Data records:

/-- Ends a context: its flights, queued tasks and saved part are gone, its collectives fail, and its galleries complete with
status 7 (R289, R309, R355). -/
def endContext (s : State) (context : Nat) : State :=
  let us := (s.flights.filter (fun p => p.2.context == context)).map (·.1)
  let s1 := us.foldl (fun s u =>
    match mget s.flights u with
    | some f =>
      let s := (s.releaseUnit u f).unparkFlight u
      ({ s with flights := mdel s.flights u }).dropStore f.core
    | none => s) s
  let mine := fun (g : Nat) => match mget s1.galleries g with | some x => x.context == context | none => false
  let gone : List Nat := us ++ (s.savedOf context).flights.map (fun p => p.1)
  let s2 : State := { s1 with
    windows := s1.windows.filter (fun p => !(mine p.2.gallery))
    galleries := mmapv (fun (g : Gallery) => if g.context == context then { g with ended := some 7 } else g) s1.galleries
    dies := mmapv (clearDie context gone) s1.dies }
  let s3 := (s2.colls.filter (fun p => p.2.context == context)).foldl (fun s p => s.failColl p.1 p.2 7) s2
  ((s3.setCtxt context { s3.ctxt context with saved := none, images := [], deadline := none, live := [] }).setDead context).wake

end State

/-- The receipts of a context are purged (R296). -/
def State.purgeReceipts (s : State) (context : Nat) : State :=
  (s.emptyBooks context).setCtxt context { s.ctxt context with live := [] }

/-- What CONTEXT_RESUME resumes, with the state it starts from. With every flight out, an area that holds an older image stands for
that image, whose memory system software has restored; its receipts are purged first (R296; log 52). Otherwise it is the context as
last saved, once it is reported or while other flights of it are resident, and its writes are in their places (R246, R273). -/
def State.resumable (s : State) (context : Nat) : Option (Saved × State) :=
  let x := s.ctxt context
  let alone := !(s.flights.any (fun p => p.2.context == context))
  let older := x.images.drop (if x.saved.isSome then 1 else 0)
  let reported := match x.saved with | some v => v.reported | none => true
  let current := match x.images.head? with | some p => x.saved.isSome && s.readLatest x.area p.1.length == p.1 | none => false
  let live := fun (v : Saved) => v.flights.all (fun p => match mget s.galleries p.2.gallery with
    | some g => !g.completed && g.ended.isNone
    | none => false)
  match if alone && reported && !current then older.find? (fun p => s.readLatest x.area p.1.length == p.1 && live p.2) else none with
  | some p => some (p.2, s.purgeReceipts context)
  | none =>
    match x.saved with
    | some v => if v.reported || !alone then (s.settleSaved v).map (fun t => (v, t)) else none
    | none => none

/-- CONTEXT_RESUME: a saved context's windows and flights are restored on the named core and those that follow it, its K entries
take their scoreboard entries, and its entries are issued again in order, flight by flight in order of age (R38, R141, R210, R246,
R285, R296, R303). A save area of another format is refused and its galleries end with status 7 (R309). -/
def execContextResume (context core : Nat) (s : State) : Res :=
  let x := s.ctxt context
  match s.resumable context, x.deadline with
  | some (v, s0), none =>
    if Nat.ble 384 core then .next s.idle
    else if !(s.areaGood context v) then .next (s.endContext context)
    else
      match s0.placeSaved v x.sys core (State.hallGroups v) with
      | none => .next s.idle
      | some placed =>
        let us := (State.byAge v.flights).map (·.1)
        let s1 := placed.reage us
        let cores := ((us.filterMap (fun u => mget s1.flights u)).map (·.core)).eraseDups
        if !(cores.all (fun c => s1.canBound c false)) then .next s.idle
        else
          let s2 := s1.setCtxt context { s1.ctxt context with saved := none }
          let s3 := us.foldl State.takeDue (us.foldl State.rejoin s2)
          let t := ((us.foldl State.replay s3).retest).wake
          if s0.recordedWell t then .next t else .next s.idle
  | _, _ => .next s.idle

/-! ## Resending T entries (R247, R284, R366) -/

/-- The units of a store that a receipt suppresses, and those it does not. -/
def suppressed (s : State) (tag : Nat) (bytes : NMap Byte) : NMap Byte × NMap Byte :=
  let done := fun (p : Nat × Byte) => !(s.receiptsOf tag (p.1 / 8 * 8)).isEmpty
  (bytes.filter done, bytes.filter (fun p => !(done p)))

/-- A T entry with its requests to be sent again; a refused request stays refused. -/
def resendReqs (rs : List AtomReq) : List AtomReq := rs.map (fun r => if r.refused then r else { r with done := false })

/-- A resent T entry reaches its banks: a receipt suppresses it and gives its old value, and an operation never performed is
performed and recorded (R247). A suppressed ST becomes a write of the resuming core (R366). -/
def State.resend (s : State) (u : Nat) (f : Flight) (e : Entry) : State :=
  let e := { e with replay := false, acked := false }
  let put := fun (s : State) (x : Entry) => s.modFlight u (fun g => g.setEntry x)
  match e.pay with
  | .store bytes _ =>
    let p := suppressed s e.tag bytes
    let pas := p.2.map (·.1)
    let s := (put s e).adopt f.core e.id p.1
    (s.ownWrites f.core e.id p.2).settle f.core s.nextId pas
  | .atom post op use dests rs =>
    (put s { e with pay := .atom post op use dests (resendReqs rs) }).performWhere .agent (fun r => r.flight == u && r.entry == e.id)
  | .tjoin rs => (put s { e with pay := .tjoin (resendReqs rs) }).performJoin u e.id
  | _ => put s e

/-- Whether a resent entry has reached its banks: a full ring keeps one that was never performed from its bank (R284). -/
def State.resentWhole (s : State) (u : Nat) (f : Flight) (e : Entry) : Bool :=
  match e.pay, (mget s.flights u).bind (fun g => g.entry? e.id) with
  | .store bytes _, _ => !(s.pending f.core e.id bytes)
  | _, some x => e.heldPost || (match x.pay with
    | .tjoin rs => rs.all (·.done)
    | _ => (atomRequests x).all (·.done))
  | _, none => false

/-- T_ENTRY_RESEND: the next entry of a resumed flight, of class T, is sent again with its tag; the entries after it follow, up to
the next T entry (R246, R247). -/
def execTEntryResend (flight entry : Nat) (s : State) : Res :=
  match (mget s.flights flight).bind (fun f => (f.entries.find? (·.replay)).map (fun e => (f, e))) with
  | none => .next s.idle
  | some (f, e) =>
    if e.id != entry || e.cls != .t || f.frozen.isSome || !(s.hallHeld f) then .next s.idle
    else
      let t := s.resend flight f e
      if t.resentWhole flight f e && s.recordedWell t then .next (((t.countAt e.core f 0x37 1).replay flight).wake) else .next s.idle

/-! ## Frozen flights and the end of a context (R289) -/

/-- The threads of an instability report stand at their resume points, ready (R205, R289). -/
def Flight.unmask (f : Flight) : Flight :=
  { f with threads := mmapv (fun (t : Thread) =>
      match t.st, t.inst, t.handler with
      | .masked, some r, false => { t with st := .ready, pc := r.resumePc, fromOp := r.resumeOp, fromBody := r.resumeBody, inst := none }
      | _, _, _ => t) f.threads }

TASK
Your answer should be every entry above, repeated exactly.

EXERCISE OUTPUT
/-- Ends a context: its flights, queued tasks and saved part are gone, its collectives fail, and its galleries complete with
status 7 (R289, R309, R355). -/
def endContext (s : State) (context : Nat) : State :=
  let us := (s.flights.filter (fun p => p.2.context == context)).map (·.1)
  let s1 := us.foldl (fun s u =>
    match mget s.flights u with
    | some f =>
      let s := (s.releaseUnit u f).unparkFlight u
      ({ s with flights := mdel s.flights u }).dropStore f.core
    | none => s) s
  let mine := fun (g : Nat) => match mget s1.galleries g with | some x => x.context == context | none => false
  let gone : List Nat := us ++ (s.savedOf context).flights.map (fun p => p.1)
  let s2 : State := { s1 with
    windows := s1.windows.filter (fun p => !(mine p.2.gallery))
    galleries := mmapv (fun (g : Gallery) => if g.context == context then { g with ended := some 7 } else g) s1.galleries
    dies := mmapv (clearDie context gone) s1.dies }
  let s3 := (s2.colls.filter (fun p => p.2.context == context)).foldl (fun s p => s.failColl p.1 p.2 7) s2
  ((s3.setCtxt context { s3.ctxt context with saved := none, images := [], deadline := none, live := [] }).setDead context).wake

end State

/-- The receipts of a context are purged (R296). -/
def State.purgeReceipts (s : State) (context : Nat) : State :=
  (s.emptyBooks context).setCtxt context { s.ctxt context with live := [] }

/-- What CONTEXT_RESUME resumes, with the state it starts from. With every flight out, an area that holds an older image stands for
that image, whose memory system software has restored; its receipts are purged first (R296; log 52). Otherwise it is the context as
last saved, once it is reported or while other flights of it are resident, and its writes are in their places (R246, R273). -/
def State.resumable (s : State) (context : Nat) : Option (Saved × State) :=
  let x := s.ctxt context
  let alone := !(s.flights.any (fun p => p.2.context == context))
  let older := x.images.drop (if x.saved.isSome then 1 else 0)
  let reported := match x.saved with | some v => v.reported | none => true
  let current := match x.images.head? with | some p => x.saved.isSome && s.readLatest x.area p.1.length == p.1 | none => false
  let live := fun (v : Saved) => v.flights.all (fun p => match mget s.galleries p.2.gallery with
    | some g => !g.completed && g.ended.isNone
    | none => false)
  match if alone && reported && !current then older.find? (fun p => s.readLatest x.area p.1.length == p.1 && live p.2) else none with
  | some p => some (p.2, s.purgeReceipts context)
  | none =>
    match x.saved with
    | some v => if v.reported || !alone then (s.settleSaved v).map (fun t => (v, t)) else none
    | none => none

/-- CONTEXT_RESUME: a saved context's windows and flights are restored on the named core and those that follow it, its K entries
take their scoreboard entries, and its entries are issued again in order, flight by flight in order of age (R38, R141, R210, R246,
R285, R296, R303). A save area of another format is refused and its galleries end with status 7 (R309). -/
def execContextResume (context core : Nat) (s : State) : Res :=
  let x := s.ctxt context
  match s.resumable context, x.deadline with
  | some (v, s0), none =>
    if Nat.ble 384 core then .next s.idle
    else if !(s.areaGood context v) then .next (s.endContext context)
    else
      match s0.placeSaved v x.sys core (State.hallGroups v) with
      | none => .next s.idle
      | some placed =>
        let us := (State.byAge v.flights).map (·.1)
        let s1 := placed.reage us
        let cores := ((us.filterMap (fun u => mget s1.flights u)).map (·.core)).eraseDups
        if !(cores.all (fun c => s1.canBound c false)) then .next s.idle
        else
          let s2 := s1.setCtxt context { s1.ctxt context with saved := none }
          let s3 := us.foldl State.takeDue (us.foldl State.rejoin s2)
          let t := ((us.foldl State.replay s3).retest).wake
          if s0.recordedWell t then .next t else .next s.idle
  | _, _ => .next s.idle

/-! ## Resending T entries (R247, R284, R366) -/

/-- The units of a store that a receipt suppresses, and those it does not. -/
def suppressed (s : State) (tag : Nat) (bytes : NMap Byte) : NMap Byte × NMap Byte :=
  let done := fun (p : Nat × Byte) => !(s.receiptsOf tag (p.1 / 8 * 8)).isEmpty
  (bytes.filter done, bytes.filter (fun p => !(done p)))

/-- A T entry with its requests to be sent again; a refused request stays refused. -/
def resendReqs (rs : List AtomReq) : List AtomReq := rs.map (fun r => if r.refused then r else { r with done := false })

/-- A resent T entry reaches its banks: a receipt suppresses it and gives its old value, and an operation never performed is
performed and recorded (R247). A suppressed ST becomes a write of the resuming core (R366). -/
def State.resend (s : State) (u : Nat) (f : Flight) (e : Entry) : State :=
  let e := { e with replay := false, acked := false }
  let put := fun (s : State) (x : Entry) => s.modFlight u (fun g => g.setEntry x)
  match e.pay with
  | .store bytes _ =>
    let p := suppressed s e.tag bytes
    let pas := p.2.map (·.1)
    let s := (put s e).adopt f.core e.id p.1
    (s.ownWrites f.core e.id p.2).settle f.core s.nextId pas
  | .atom post op use dests rs =>
    (put s { e with pay := .atom post op use dests (resendReqs rs) }).performWhere .agent (fun r => r.flight == u && r.entry == e.id)
  | .tjoin rs => (put s { e with pay := .tjoin (resendReqs rs) }).performJoin u e.id
  | _ => put s e

/-- Whether a resent entry has reached its banks: a full ring keeps one that was never performed from its bank (R284). -/
def State.resentWhole (s : State) (u : Nat) (f : Flight) (e : Entry) : Bool :=
  match e.pay, (mget s.flights u).bind (fun g => g.entry? e.id) with
  | .store bytes _, _ => !(s.pending f.core e.id bytes)
  | _, some x => e.heldPost || (match x.pay with
    | .tjoin rs => rs.all (·.done)
    | _ => (atomRequests x).all (·.done))
  | _, none => false

/-- T_ENTRY_RESEND: the next entry of a resumed flight, of class T, is sent again with its tag; the entries after it follow, up to
the next T entry (R246, R247). -/
def execTEntryResend (flight entry : Nat) (s : State) : Res :=
  match (mget s.flights flight).bind (fun f => (f.entries.find? (·.replay)).map (fun e => (f, e))) with
  | none => .next s.idle
  | some (f, e) =>
    if e.id != entry || e.cls != .t || f.frozen.isSome || !(s.hallHeld f) then .next s.idle
    else
      let t := s.resend flight f e
      if t.resentWhole flight f e && s.recordedWell t then .next (((t.countAt e.core f 0x37 1).replay flight).wake) else .next s.idle

/-! ## Frozen flights and the end of a context (R289) -/

/-- The threads of an instability report stand at their resume points, ready (R205, R289). -/
def Flight.unmask (f : Flight) : Flight :=
  { f with threads := mmapv (fun (t : Thread) =>
      match t.st, t.inst, t.handler with
      | .masked, some r, false => { t with st := .ready, pc := r.resumePc, fromOp := r.resumeOp, fromBody := r.resumeBody, inst := none }
      | _, _, _ => t) f.threads }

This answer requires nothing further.